• Exercise requirements: Among the lines below, keep only those from the one containing "(.signOff a) s = .next t ∧" through the one containing "tellers := modifyKey Teller.number n Teller.ended", and reproduce them exactly.

• Data for analysis:
/-- Whatever a teller in training asks, a TXN-REQUEST moves no money and writes no record: the journal, the
drawers, the accounts, the printers and the trunk stay as they were (R31, R32). One that passes checks 3 to 9 is
answered TRAINING-OK with the route that would have been taken, LOCAL, ONLINE or STAND-IN, the legs, the unsold
remainder and the override reason there would have been, by the teller's own masks and limit (assumption 28); with the
link RESYNC or OFFLINE it is refused HEAD-OFFICE-UNAVAILABLE for ONLINE-ONLY routing, and by the checks of the SAT and
the SFQ in stand-in (R31, R33, R48, R113). -/
def Obligations.TrainingMovesNothing : Prop :=
  ∀ (s : State) (a : Nat) (d : Drop) (x : Teller) (f : TxnFields),
    s.Attends a d x → x.training = true → (s.dyc.day = .closeDrain → s.noneUndecided = false) →
    ∃ t, exec (.txnRequest a f) s = .next t ∧ t = { s with lpc := t.lpc, rqu := t.rqu } ∧ s.OnlyDrop t a ∧
      ∀ y g, s.Asks a d x → s.Checked a x f y g → y.drawer = none →
        let r := x.holdReason g y.legs
        let would := if (r.cls || r.amount) = true then some r else none
        let passes := fun route : TrainingRoute =>
          t.dropAt a = some (d.told (.final { refusalReply y.code .trainingOk none with
            legs := y.legs, unsold := y.unsold, route := some route, wouldHold := would })) ∧
          t.txnAt a = some { y with stage := .answered, outcome := some .trainingOk, wouldHold := would }
        let fails := fun q : Result =>
          t.dropAt a = some (d.told (.final (refusalReply y.code q none))) ∧
          t.txnAt a = some { y with stage := .answered, outcome := some q, wouldHold := would }
        (y.routing = .localOnly → passes .localRoute) ∧
        (y.routing ≠ .localOnly → s.tkc.link = .online ∨ s.tkc.link = .suspect → passes .online) ∧
        (s.tkc.link = .offline ∨ s.tkc.link = .resync →
          (y.routing = .onlineOnly → fails .headOfficeUnavailable) ∧
          ∀ n l, y.routing = .standInAllowed → y.account = some n → accountLeg y.legs = some l →
            (s.standInFails n l = none → passes .standIn) ∧ ∀ q, s.standInFails n l = some q → fails q)

/-- An accepted OVERRIDE-GRANT ends the hold, saves the teller's allowance once, adds the held class to it, sets
the granting supervisor and limit, answers DONE, and sends the transaction through the path again from the
branch class mask check (R35). -/
def Obligations.GrantReentersThePath : Prop :=
  ∀ (s : State) (a b : Nat) (d : Drop) (sup : Teller) (y : Txn) (g : Definition),
    s.Supervises a d sup → a ≠ b → s.txnAt b = some y → y.stage = .held → y.teller ≠ sup.number →
    y.defn = some g → (y.reason.any (fun r => r.amount) = true → ∀ n, y.compared = some n → n ≤ sup.cashLimit) →
    ∃ u e, exec (.overrideGrant a b) s = .next (u.fromMask { y with
        stage := .checking, holdTimer := .stopped, limit := some sup.cashLimit, supervisor := some sup.number } g) ∧
      u = { s with lpc := u.lpc, rqu := u.rqu } ∧ s.OnlyDropAndMarks u a ∧
      u.dropAt a = some e ∧ e = { d.told (.answer .done .nothing) with statusMark := e.statusMark } ∧
      u.rqu = { s.rqu with
        txns := u.rqu.txns
        tellers := modifyKey Teller.number y.teller
          (fun x => { x with
            saved := some (x.saved.getD x.allowance), allowance := x.allowance ||| BitVec.twoPow 16 g.cls })
          s.rqu.tellers } ∧
      u.holdsOn b = false ∧ ∀ k, k ≠ b → u.txnAt k = s.txnAt k

/-- A hold that a deny, the hold timer or a CANCEL ends is refused OVERRIDE-DENIED, OVERRIDE-EXPIRED or
CANCELLED at its own drop, and the denying supervisor is answered DONE; nothing is posted (R36, R52). -/
def Obligations.HoldEndsWithoutAGrant : Prop :=
  ∀ (c : Instr) (s : State) (b : Nat) (e : Drop) (y : Txn) (r : Result),
    s.isRunning = true → s.lpc.loop = .running → s.dropAt b = some e → e.canReceive = true →
    e.outbound.length < 3 → s.txnAt b = some y → y.stage = .held → y.drop = b →
    (s.dyc.day = .opened ∨ s.dyc.day = .closeProposed) →
    ((∃ a d sup, c = .overrideDeny a b ∧ a ≠ b ∧ s.Supervises a d sup ∧ y.teller ≠ sup.number ∧
        r = .overrideDenied) ∨
      (c = .holdTimerExpiry b ∧ y.holdTimer ≠ .stopped ∧ r = .overrideExpired) ∨
      (∃ x, c = .cancel b ∧ s.Attends b e x ∧ r = .cancelled)) →
    ∃ t e', exec c s = .next t ∧ t = { s with lpc := t.lpc, rqu := t.rqu } ∧
      t.txnAt b = some { y with
        stage := .answered, slot := none, outcome := some r, limit := none, holdTimer := .stopped } ∧
      (∀ k, k ≠ b → t.txnAt k = s.txnAt k) ∧
      t.rqu = { s.rqu with
        txns := t.rqu.txns, tellers := modifyKey Teller.number y.teller Teller.restore s.rqu.tellers } ∧
      t.dropAt b = some e' ∧ e' = { e with
        outbound := e.outbound ++ [.final { refusalReply y.code r none with timedOut := y.timedOut }]
        statusMark := e'.statusMark } ∧
      ∀ a d, c = .overrideDeny a b → s.dropAt a = some d → ∃ d', t.dropAt a = some d' ∧
        d' = { d.told (.answer .done .nothing) with statusMark := d'.statusMark }

/-- CANCEL takes a WAIT-LISTED transaction off the list, or a QUEUED one out of its slot, which serves the wait
list; one on the trunk or answered is too late, and a drop with none is answered NOTHING-HELD (R49, R52). -/
def Obligations.CancelWithdraws : Prop :=
  ∀ (s : State) (a : Nat) (d : Drop) (x : Teller), s.Attends a d x →
    (s.txnAt a = none → s.OnlyAnswers (.cancel a) a d .nothingHeld) ∧
    (∀ y, s.txnAt a = some y → y.stage = .onTrunk ∨ y.stage = .answered →
      s.OnlyAnswers (.cancel a) a d .cancelTooLate) ∧
    (∀ y, s.txnAt a = some y → y.drop = a → s.dyc.day = .opened ∨ s.dyc.day = .closeProposed →
      y.stage = .waitListed ∨ (y.stage = .queued ∧ y.slot.isSome = true) →
      ∃ t, exec (.cancel a) s = .next t ∧ t = { s with lpc := t.lpc, rqu := t.rqu, tkc := t.tkc } ∧
        s.OnlyDrop t a ∧
        t.dropAt a = some (d.told (.final { refusalReply y.code .cancelled none with timedOut := y.timedOut })) ∧
        t.txnAt a = some { y with
          stage := .answered, slot := none, outcome := some .cancelled, limit := none, holdTimer := .stopped } ∧
        (y.stage = .waitListed → t.tkc = s.tkc ∧ t.rqu.waitList = s.rqu.waitList.filter (· != a)) ∧
        (∀ i, y.stage = .queued → y.slot = some i → s.tkc.link ≠ .online →
          t.rqu.waitList = s.rqu.waitList ∧
          t.slotAt i = (s.slotAt i).map (fun z => ⟨z.number, .free, 0, .txnForward, 0, .stopped⟩) ∧
          ∀ j, j ≠ i → t.slotAt j = s.slotAt j) ∧
        (∀ i b rest, y.stage = .queued → y.slot = some i → s.tkc.link = .online → s.rqu.waitList = b :: rest →
          s.lowestFree = none → (s.slotAt i).isSome = true →
          t.rqu.waitList = rest ∧ ∃ z, t.slotAt i = some z ∧ z.state = .queued ∧ z.drop = b))

/-! ### Sessions -/

/-- A SIGN-ON with the right check value begins the session: the teller is ACTIVE at the drop with masks and failure
count cleared, the record is written, the drawer is assigned, and DONE carries the teller's role, training flag and
drawer, the drawer of the entry also in training (R24, R73; assumption 29). A wrong check value is counted, the third
locks the teller out, and a locked, signed-on or unknown teller is refused without one; outside OPEN the day refuses
every SIGN-ON (R24, R25). A teller whose drawer another holds is answered NOT-PERMITTED, and one whose record the
journal cannot take JOURNAL-FULL, with nothing else changed (R24, checks 8 and 9). -/
def Obligations.SignOnBeginsOrIsRefused : Prop :=
  (∀ (s : State) (a n k : Nat) (d : Drop) (x : Teller),
     s.Hears a d → d.sigs.keyOperate.confirmed = true → s.dyc.day = .opened → s.tellerAt a = none →
     s.tellerOf n = some x → x.session = .signedOff → k = x.check →
     (x.training = false → ∀ j w, x.drawer = some j → s.holderOf j = some w → w.number = n) → s.SessionRoom x →
     ∃ t, exec (.signOn a n k) s = .next t ∧
       t = { s with lpc := t.lpc, rqu := t.rqu, csu := t.csu, jnc := t.jnc, tkc := t.tkc } ∧
       t.rqu = { s.rqu with
         tellers := modifyKey Teller.number n
           (fun y => { y with session := .active, station := some a, allowance := 0, saved := none, failures := 0 })
           s.rqu.tellers } ∧
       s.SessionRecorded t x .signOn a none ∧
       t.csu = (if x.training = true then s.csu else match x.drawer with
         | none => s.csu
         | some j => { s.csu with
             drawers := modifyKey Drawer.number j (fun w => { w with assigned := some n }) s.csu.drawers }) ∧
       s.OnlyReports t ∧ s.OnlyDropAndMarks t a ∧
       t.dropAt a = some { d.told (.answer .done (.signedOn x.role x.training x.drawer)) with statusMark := true }) ∧
  (∀ (s : State) (a n k : Nat) (d : Drop), s.Hears a d → d.sigs.keyOperate.confirmed = true →
     ((s.dyc.day = .noDay ∨ s.dyc.day = .loading) → s.OnlyAnswers (.signOn a n k) a d .dayNotOpen) ∧
     (s.dyc.day ≠ .noDay → s.dyc.day ≠ .loading → s.dyc.day ≠ .opened →
       s.OnlyAnswers (.signOn a n k) a d .dayClosing) ∧
     (s.dyc.day = .opened → (s.tellerAt a).isSome = true → s.OnlyAnswers (.signOn a n k) a d .alreadySignedOn) ∧
     (s.dyc.day = .opened → s.tellerAt a = none → s.tellerOf n = none →
       s.OnlyAnswers (.signOn a n k) a d .credentialFail) ∧
     (s.dyc.day = .opened → s.tellerAt a = none → ∀ x, s.tellerOf n = some x →
       (x.session = .lockedOut → s.OnlyAnswers (.signOn a n k) a d .lockedOut) ∧
       (x.signedOn = true → s.OnlyAnswers (.signOn a n k) a d .alreadySignedOn) ∧
       (x.session = .signedOff → k ≠ x.check →
         ∃ t, exec (.signOn a n k) s = .next t ∧ t = { s with lpc := t.lpc, rqu := t.rqu } ∧ s.OnlyDrop t a ∧
           (∀ j, j ≠ n → t.tellerOf j = s.tellerOf j) ∧ t.rqu = { s.rqu with tellers := t.rqu.tellers } ∧
           t.tellerOf n = some { x with
             failures := x.failures + 1, session := if x.failures < 2 then .signedOff else .lockedOut } ∧
           t.dropAt a = some (d.told
             (.answer (if x.failures < 2 then .credentialFail else .lockedOut) .nothing))) ∧
       (x.session = .signedOff → k = x.check →
         ((∃ j w, x.training = false ∧ x.drawer = some j ∧ s.holderOf j = some w ∧ w.number ≠ x.number) →
           s.OnlyAnswers (.signOn a n k) a d .notPermitted) ∧
         ((∀ j w, x.drawer = some j → s.holderOf j = some w → w.number = x.number) → x.training = false →
           65535 ≤ s.jnc.counter → s.OnlyAnswers (.signOn a n k) a d .journalFull))))

/-- SIGN-OFF ends the session with its record, clears the drop's release and queues its status line; a work
item, or in BALANCING a drawer not BALANCED, refuses it (R26). FORCE-SIGN-OFF ends the session at another drop,
with a record that names the supervisor; a decided work item there ends and its reply is discarded wherever it
stands; an undecided one refuses it (R29). -/
def Obligations.SignOffEnds : Prop :=
  (∀ (s : State) (a : Nat) (d : Drop) (x : Teller), s.Attends a d x →
     (s.hasWork a = true → s.OnlyAnswers (.signOff a) a d .inFlight) ∧
     (∀ n w, s.hasWork a = false → s.dyc.day = .balancing → x.heldDrawer = some n → s.drawerAt n = some w →
       w.balance ≠ .balanced → s.OnlyAnswers (.signOff a) a d .drawerNotBalanced) ∧
     (s.hasWork a = false → s.SessionRoom x →
       (s.dyc.day = .balancing → ∀ n w, x.heldDrawer = some n → s.drawerAt n = some w → w.balance = .balanced) →
       ∃ t, exec (.signOff a) s = .next t ∧
         t = { s with lpc := t.lpc, rqu := t.rqu, jnc := t.jnc, tkc := t.tkc, dyc := t.dyc } ∧
         t.rqu = { s.rqu with tellers := modifyKey Teller.number x.number Teller.ended s.rqu.tellers } ∧
         s.SessionRecorded t x .signOff a none ∧ s.OnlyExit t ∧ s.OnlyDropAndMarks t a ∧
         t.dropAt a = some { d.told (.answer .done .nothing) with release := false, statusMark := true })) ∧
  (∀ (s : State) (a b n : Nat) (d e : Drop) (sup x : Teller), s.Supervises a d sup →
     s.tellerOf n = some x → x.signedOn = true → x.station = some b → a ≠ b → s.dropAt b = some e → e.kind = .teller →
     ((∃ y, s.txnAt b = some y ∧ y.stage ≠ .answered) → s.OnlyAnswers (.forceSignOff a n) a d .inFlight) ∧
     ((∀ y, s.txnAt b = some y → y.stage = .answered) → s.SessionRoom x →
       ∃ t e', exec (.forceSignOff a n) s = .next t ∧
         t = { s with lpc := t.lpc, rqu := t.rqu, jnc := t.jnc, tkc := t.tkc, dyc := t.dyc } ∧
         t.rqu = { s.rqu with
           tellers := modifyKey Teller.number n Teller.ended s.rqu.tellers
           txns := eraseKey Txn.drop b s.rqu.txns } ∧
         s.SessionRecorded t x .signOff b (some sup.number) ∧ s.OnlyExit t ∧
         (∃ m, t.dropAt a = some { d.told (.answer .done .nothing) with statusMark := m }) ∧
         (∀ k, k ≠ a → k ≠ b → ∃ m, t.dropAt k = (s.dropAt k).map fun z => { z with statusMark := m }) ∧
         t.dropAt b = some e' ∧ e'.release = false ∧ e'.statusMark = true ∧ e'.state = e.state ∧
         ((s.txnAt b).isSome = true → e'.held = none ∧ (∀ m ∈ e'.outbound, isFinal m = false) ∧
           ∀ m ∈ e'.begun, isFinal m.msg = false)))

/-- UNLOCK makes a LOCKED-OUT teller SIGNED-OFF with failure count 0 and writes no record; any other teller
number is answered NOTHING-HELD (R28). -/
def Obligations.UnlockFreesATeller : Prop :=
  ∀ (s : State) (a n : Nat) (d : Drop) (x : Teller), s.Supervises a d x →
    ((∀ y, s.tellerOf n = some y → y.session ≠ .lockedOut) → s.OnlyAnswers (.unlock a n) a d .nothingHeld) ∧
    (∀ y, s.tellerOf n = some y → y.session = .lockedOut →
      ∃ t, exec (.unlock a n) s = .next t ∧ t = { s with lpc := t.lpc, rqu := t.rqu } ∧ s.OnlyDrop t a ∧
        t.dropAt a = some (d.told (.answer .done .nothing)) ∧
        t.rqu = { s.rqu with
          tellers := modifyKey Teller.number n (fun z => { z with session := .signedOff, failures := 0 })
            s.rqu.tellers })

• Answer area:
       ∃ t, exec (.signOff a) s = .next t ∧
         t = { s with lpc := t.lpc, rqu := t.rqu, jnc := t.jnc, tkc := t.tkc, dyc := t.dyc } ∧
         t.rqu = { s.rqu with tellers := modifyKey Teller.number x.number Teller.ended s.rqu.tellers } ∧
         s.SessionRecorded t x .signOff a none ∧ s.OnlyExit t ∧ s.OnlyDropAndMarks t a ∧
         t.dropAt a = some { d.told (.answer .done .nothing) with release := false, statusMark := true })) ∧
  (∀ (s : State) (a b n : Nat) (d e : Drop) (sup x : Teller), s.Supervises a d sup →
     s.tellerOf n = some x → x.signedOn = true → x.station = some b → a ≠ b → s.dropAt b = some e → e.kind = .teller →
     ((∃ y, s.txnAt b = some y ∧ y.stage ≠ .answered) → s.OnlyAnswers (.forceSignOff a n) a d .inFlight) ∧
     ((∀ y, s.txnAt b = some y → y.stage = .answered) → s.SessionRoom x →
       ∃ t e', exec (.forceSignOff a n) s = .next t ∧
         t = { s with lpc := t.lpc, rqu := t.rqu, jnc := t.jnc, tkc := t.tkc, dyc := t.dyc } ∧
         t.rqu = { s.rqu with
           tellers := modifyKey Teller.number n Teller.ended s.rqu.tellers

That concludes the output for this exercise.